I've got this pattern based on which I want to search a string to find all matches. After using findall()
, only the last one matched is printed.
The string which I want to process is below:
'<inventor sequence="001" designation="us-only"><addressbook><last-name>Li</last-name><first-name>Shuo</first-name><address><city>Beijing</city><country>CN</country></address></addressbook></inventor><inventor sequence="002" designation="us-only"><addressbook><last-name>Liu</last-name><first-name>Xin Peng</first-name><address><city>Beijing</city><country>CN</country></address></addressbook></inventor><inventor sequence="003" designation="us-only"><addressbook><last-name>Sun</last-name><first-name>Sheng Yan</first-name><address><city>Beijing</city><country>CN</country></address></addressbook></inventor><inventor sequence="004" designation="us-only"><addressbook><last-name>Wang</last-name><first-name>Hua</first-name><address><city>Littleton</city><state>MA</state><country>US</country></address></addressbook></inventor><inventor sequence="005" designation="us-only"><addressbook><last-name>Wang</last-name><first-name>Jun</first-name><address><city>Littleton</city><state>MA</state><country>US</country></address></addressbook></inventor>'
I try to use the following code to extract all inventors from the string.

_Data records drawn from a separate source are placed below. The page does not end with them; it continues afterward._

-- ==== Sys2Proof/Laws/Exec.lean ====
section
/-! SUPPORT. Everything an instruction can do, said once over all instructions: the shapes of the next
state and, in each, what the invariant gives of the values written. -/

namespace Sys2Proof.Machine

/-- A cell of a lawful state is lawful (R5, R15). -/
theorem cellAt_wf (s : State) (a : Nat) (c : Cell) (h : Inv s) (hc : s.cellAt a = some c) :
    c.wf = true := by
  obtain ⟨hcfg, -, -, hm, -, -⟩ := h
  have hfill : ∀ d, s.cfg.fill = some d → d.wf = true := by
    intro d hd
    have := (Bool.and_eq_true _ _ ▸ hcfg).2
    rw [hd] at this
    exact this
  rw [State.cellAt] at hc
  generalize hmm : s.mem = m at hc hm
  have hall := hm.2
  clear hmm hm
  induction m with
  | nil => exact hfill c hc
  | cons e m ih =>
    rw [Memory.read_cons] at hc
    split at hc
    · cases hc
      exact (hall e List.mem_cons_self).2.2
    · exact ih hc fun d hd => hall d (List.mem_cons_of_mem _ hd)

/-- A number of a lawful state is in range. -/
theorem cellAt_inRange (s : State) (a : Nat) (w : Int) (h : Inv s)
    (hc : s.cellAt a = some (.numeric w)) : inRange w = true := cellAt_wf s a _ h hc

/-- The remainder by a number in range is in range (R122). -/
theorem tmod_inRange (a b : Int) (hb : b ≠ 0) (h : inRange b = true) :
    inRange (tmod a b) = true := by
  rw [inRange_iff] at *
  have := tmod_natAbs_lt a b hb
  omega

/-- A literal of a well-formed instruction is in range. -/
theorem literal_inRange (k : Nat) (h : k ≤ 99) : inRange (literal k) = true := by
  rw [inRange_iff, literal]
  omega

/-- The instruction writes the accumulator when it completes (R10). -/
abbrev WritesAcc (i : Instr) : Prop :=
  i.opcode = 20 ∨ i.opcode = 22 ∨ (30 ≤ i.opcode ∧ i.opcode ≤ 39)

/-- The instruction jumps to `k` in `s` (R143 to R145). -/
abbrev JumpsTo (s : State) (k : Nat) (i : Instr) : Prop :=
  i = .jump k ∨ (i = .jumpn k ∧ s.acc < 0) ∨ (i = .jumpz k ∧ s.acc = 0)

/-- The shapes of the next state of an instruction `i` in the state `s`. -/
inductive Outcomes (i : Instr) (s : State) : State → Prop where
  /-- READ with no input: nothing changes. -/
  | hold (k : Nat) (hi : i = .read k) (hs : s.input = []) : Outcomes i s s
  /-- A fault of an instruction that is not READ. -/
  | fault (c : FaultCause) (hi : i.opcode ≠ 10) : Outcomes i s (raiseFault c s)
  /-- A fault of READ, its item gone. -/
  | readFault (k : Nat) (item : InputItem) (rest : List InputItem) (c : FaultCause)
      (hi : i = .read k) (hs : s.input = item :: rest) :
      Outcomes i s (raiseFault c (s.withInput rest))
  /-- READ stores what it took. -/
  | read (k : Nat) (item : InputItem) (rest : List InputItem) (c : Cell) (hi : i = .read k)
      (hs : s.input = item :: rest) (hk : k < s.cfg.cap) (hc : Inv s → c.wf = true) :
      Outcomes i s
        { s with input := rest, mem := s.mem.write s.cfg.fill k c, pc := s.pc + 1 }
  /-- WRITE emits one item. -/
  | write (k : Nat) (o : OutputItem) (hi : i = .write k) (ho : Inv s → o.wf = true) :
      Outcomes i s { s with output := s.output ++ [o], pc := s.pc + 1 }
  /-- STORE writes the accumulator. -/
  | store (k : Nat) (hi : i = .store k) (hk : k < s.cfg.cap) :
      Outcomes i s { s with mem := s.mem.write s.cfg.fill k (.numeric s.acc), pc := s.pc + 1 }
  /-- A load or an arithmetic opcode writes the accumulator. -/
  | acc (v : Int) (hi : WritesAcc i) (hv : Inv s → i.wf = true → inRange v = true) :
      Outcomes i s { s with acc := v, pc := s.pc + 1 }
  /-- A division by zero. -/
  | divZero (hi : WritesAcc i) :
      Outcomes i s { s with acc := 0, pc := s.pc + 1, diag := s.diag ++ [.divByZero s.pc] }
  /-- A taken jump. -/
  | jump (k : Nat) (hi : JumpsTo s k i) : Outcomes i s { s with pc := k }
  /-- An untaken conditional jump. -/
  | untaken (k : Nat) (hi : (i = .jumpn k ∧ 0 ≤ s.acc) ∨ (i = .jumpz k ∧ s.acc ≠ 0)) :
      Outcomes i s { s with pc := s.pc + 1 }
  /-- HALT. -/
  | halt (k : Nat) (hi : i = .halt k) : Outcomes i s { s with state := .halted }

theorem opcode_of_writesAcc (i : Instr) (hi : WritesAcc i) : i.opcode ≠ 10 := by
  unfold WritesAcc at hi
  omega

theorem outcomes_finishChecked (i : Instr) (s : State) (r : Int) (hi : WritesAcc i) :
    Outcomes i s (finishChecked r s) := by
  rcases finishChecked_cases r s with ⟨hr, h⟩ | ⟨_, h⟩
  · rw [h]
    exact .acc r hi fun _ _ => (inRange_iff r).2 hr
  · rw [h]
    exact .fault _ (opcode_of_writesAcc i hi)

theorem outcomes_divideBy (i : Instr) (s : State) (b : Int) (hi : WritesAcc i) :
    Outcomes i s (divideBy b s) := by
  rcases divideBy_cases b s with ⟨_, h⟩ | ⟨_, h⟩
  · rw [h]
    exact .divZero hi
  · rw [h]
    exact outcomes_finishChecked i s _ hi

theorem outcomes_moduloBy (i : Instr) (s : State) (b : Int) (hi : WritesAcc i)
    (hb : Inv s → i.wf = true → inRange b = true) : Outcomes i s (moduloBy b s) := by
  rcases moduloBy_cases b s with ⟨_, h⟩ | ⟨hb0, h⟩
  · rw [h]
    exact .fault _ (opcode_of_writesAcc i hi)
  · rw [h]
    exact .acc _ hi fun hs hw => tmod_inRange _ _ hb0 (hb hs hw)

theorem outcomes_withNumber (i : Instr) (s : State) (k : Nat) (f : Int → State)
    (hi : WritesAcc i) (hf : ∀ w, s.cellAt k = some (.numeric w) → Outcomes i s (f w)) :
    Outcomes i s (withNumber k s f) := by
  rcases withNumber_cases k s f with ⟨w, _, hc, h⟩ | ⟨_, _, _, h⟩ | ⟨_, _, h⟩ | ⟨_, h⟩
  · rw [h]
    exact hf w hc
  all_goals
    rw [h]
    exact .fault _ (opcode_of_writesAcc i hi)

/-- Everything an instruction can do. -/
theorem exec_outcomes (i : Instr) (s t : State) (h : exec i s = .next t) : Outcomes i s t := by
  cases i with
  | read k =>
    rcases execRead_cases k s t h with ⟨hs, rfl⟩ | ⟨item, rest, hs, hr⟩
    · exact .hold k rfl hs
    · rcases hr with ⟨z, hz, hrange, rfl⟩ | ⟨hz, c, hn, hx, rfl⟩
      · exact .readFault k item rest _ rfl hs
      · rcases storeCell_cases k c (s.withInput rest) with ⟨hk, he⟩ | ⟨_, he⟩
        · rw [he]
          refine .read k item rest c rfl hs hk fun hinv => ?_
          cases item with
          | inInt z =>
            rw [hn z rfl]
            exact (inRange_iff z).2 (hz z rfl)
          | inTok x =>
            rw [hx x rfl]
            exact hinv.2.2.2.2.1 (.inTok x) (by rw [hs]; exact List.mem_cons_self)
        · rw [he]
          exact .readFault k item rest _ rfl hs
  | write k =>
    cases h
    rcases withCell_cases k s (fun c => (s.emit (outputOf c)).advance) with
      ⟨c, _, hc, he⟩ | ⟨_, _, he⟩ | ⟨_, he⟩
    · rw [he]
      refine .write k (outputOf c) rfl fun hinv => ?_
      have := cellAt_wf s k c hinv hc
      cases c <;> exact this
    all_goals
      rw [he]
      exact .fault _ (by simp [Instr.opcode])
  | load k =>
    cases h
    exact outcomes_withNumber _ s k _ (.inl rfl) fun w hw =>
      .acc w (.inl rfl) fun hinv _ => cellAt_inRange s k w hinv hw
  | store k =>
    cases h
    rcases storeCell_cases k (.numeric s.acc) s with ⟨hk, he⟩ | ⟨_, he⟩
    · rw [he]
      exact .store k rfl hk
    · rw [he]
      exact .fault _ (by simp [Instr.opcode])
  | loadi k =>
    cases h
    exact .acc _ (.inr (.inl rfl)) fun _ hw => literal_inRange k ((Instr.wf_iff _).1 hw)
  | add k =>
    have ha : WritesAcc (.add k) := .inr (.inr (by simp [Instr.opcode]))
    cases h
    exact outcomes_withNumber _ s k _ ha fun w _ => outcomes_finishChecked _ s _ ha
  | subt k =>
    have ha : WritesAcc (.subt k) := .inr (.inr (by simp [Instr.opcode]))
    cases h
    exact outcomes_withNumber _ s k _ ha fun w _ => outcomes_finishChecked _ s _ ha
  | div k =>
    have ha : WritesAcc (.div k) := .inr (.inr (by simp [Instr.opcode]))
    cases h
    exact outcomes_withNumber _ s k _ ha fun w _ => outcomes_divideBy _ s _ ha
  | mod k =>
    have ha : WritesAcc (.mod k) := .inr (.inr (by simp [Instr.opcode]))
    cases h
    exact outcomes_withNumber _ s k _ ha fun w hw =>
      outcomes_moduloBy _ s _ ha fun hinv _ => cellAt_inRange s k w hinv hw
  | mult k =>
    have ha : WritesAcc (.mult k) := .inr (.inr (by simp [Instr.opcode]))
    cases h
    exact outcomes_withNumber _ s k _ ha fun w _ => outcomes_finishChecked _ s _ ha
  | addi k =>
    have ha : WritesAcc (.addi k) := .inr (.inr (by simp [Instr.opcode]))
    cases h
    exact outcomes_finishChecked _ s _ ha
  | subti k =>
    have ha : WritesAcc (.subti k) := .inr (.inr (by simp [Instr.opcode]))
    cases h
    exact outcomes_finishChecked _ s _ ha
  | divi k =>
    have ha : WritesAcc (.divi k) := .inr (.inr (by simp [Instr.opcode]))
    cases h
    exact outcomes_divideBy _ s _ ha
  | modi k =>
    have ha : WritesAcc (.modi k) := .inr (.inr (by simp [Instr.opcode]))
    cases h
    exact outcomes_moduloBy _ s _ ha fun _ hw =>
      literal_inRange k ((Instr.wf_iff _).1 hw)
  | multi k =>
    have ha : WritesAcc (.multi k) := .inr (.inr (by simp [Instr.opcode]))
    cases h
    exact outcomes_finishChecked _ s _ ha
  | jump k =>
    cases h
    exact .jump k (.inl rfl)
  | jumpn k =>
    cases h
    by_cases ha : s.acc < 0
    · rw [show branchIf (accNegative s) k s = { s with pc := k } by
        simp [branchIf, accNegative, ha, State.jumpTo]]
      exact .jump k (.inr (.inl ⟨rfl, ha⟩))
    · rw [show branchIf (accNegative s) k s = { s with pc := s.pc + 1 } by
        simp [branchIf, accNegative, ha, State.advance]]
      exact .untaken k (.inl ⟨rfl, by omega⟩)
  | jumpz k =>
    cases h
    by_cases ha : s.acc = 0
    · rw [show branchIf (accZero s) k s = { s with pc := k } by
        simp [branchIf, accZero, ha, State.jumpTo]]
      exact .jump k (.inr (.inr ⟨rfl, ha⟩))
    · rw [show branchIf (accZero s) k s = { s with pc := s.pc + 1 } by
        simp [branchIf, accZero, ha, State.advance]]
      exact .untaken k (.inr ⟨rfl, ha⟩)
  | halt k =>
    cases h
    exact .halt k rfl

/-- Every instruction answers a next state. -/
theorem exec_answers (i : Instr) (s : State) : ∃ t, exec i s = .next t := by
  cases i with
  | read k =>
    cases hs : s.input <;> simp [exec, execRead, hs]
  | _ => exact ⟨_, rfl⟩

/-! ## The step -/

/-- A state is at one instruction only while it is Running below `CAP`. -/
theorem running_of_atInstr (s : State) (i : Instr) (h : AtInstr s i) :
    s.state = .running ∧ s.pc < s.cfg.cap := by
  obtain ⟨w, hw, _⟩ := h
  exact ⟨hw.1, hw.2.1⟩

/-- At an instruction a step is that instruction. -/
theorem step_atInstr (s : State) (i : Instr) (h : AtInstr s i) : step s = exec i s := by
  obtain ⟨w, hw, hd⟩ := h
  rw [step_at_word s w hw, runWord, hd]

/-- Everything a step can do, the instructions by their outcomes. -/
theorem step_outcomes (s t : State) (h : step s = .next t) :
    (s.state ≠ .running ∧ t = s) ∨
    (s.state = .running ∧ s.cfg.cap ≤ s.pc ∧ t = s.exhaust) ∨
    (∃ c, s.state = .running ∧ s.pc < s.cfg.cap ∧ (∀ i, ¬ AtInstr s i) ∧ t = raiseFault c s) ∨
    (∃ w, AtWord s w ∧ (∀ i, ¬ AtInstr s i) ∧ t = unknownOpcodePath (wordOpcode w) s) ∨
    (∃ i, AtInstr s i ∧ i.wf = true ∧ Outcomes i s t) := by
  have none_at : ∀ c, s.cellAt s.pc = c → (∀ w, c ≠ some (.numeric w)) → ∀ i, ¬ AtInstr s i :=
    fun c hc hn i ⟨w, hw, _⟩ => hn w (hc.symm.trans hw.2.2)
  rcases step_cases s t h with h | h | ⟨hs, hp, hc, ht⟩ | ⟨x, hs, hp, hc, ht⟩ | ⟨w, hw, hd, ht⟩ |
    ⟨w, i, hw, hd, he⟩
  · exact .inl h
  · exact .inr (.inl h)
  · exact .inr (.inr (.inl ⟨_, hs, hp, none_at _ hc (by simp), ht⟩))
  · exact .inr (.inr (.inl ⟨_, hs, hp, none_at _ hc (by simp), ht⟩))
  · refine .inr (.inr (.inr (.inl ⟨w, hw, ?_, ht⟩)))
    rintro i ⟨v, hv, hdv⟩
    exact hd i (AtWord_unique s v w hv hw ▸ hdv)
  · exact .inr (.inr (.inr (.inr ⟨i, ⟨w, hw, hd⟩,
      (Instr.wf_iff i).2 (word_of_decode w i hd).2, exec_outcomes i s t he⟩)))

end Sys2Proof.Machine
end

INVENTORS_CONTENT_PATTERN = re.compile('<inventor sequence=".*" designation=".*">(.*?)</inventor>')
re.findall(INVENTORS_CONTENT_PATTERN, data)
The result I get is the last one matched, not all the inventors from data:
['<addressbook><last-name>Wang</last-name><first-name>Jun</first-name><address><city>Littleton</city><state>MA</state><country>US</country></address></addressbook>']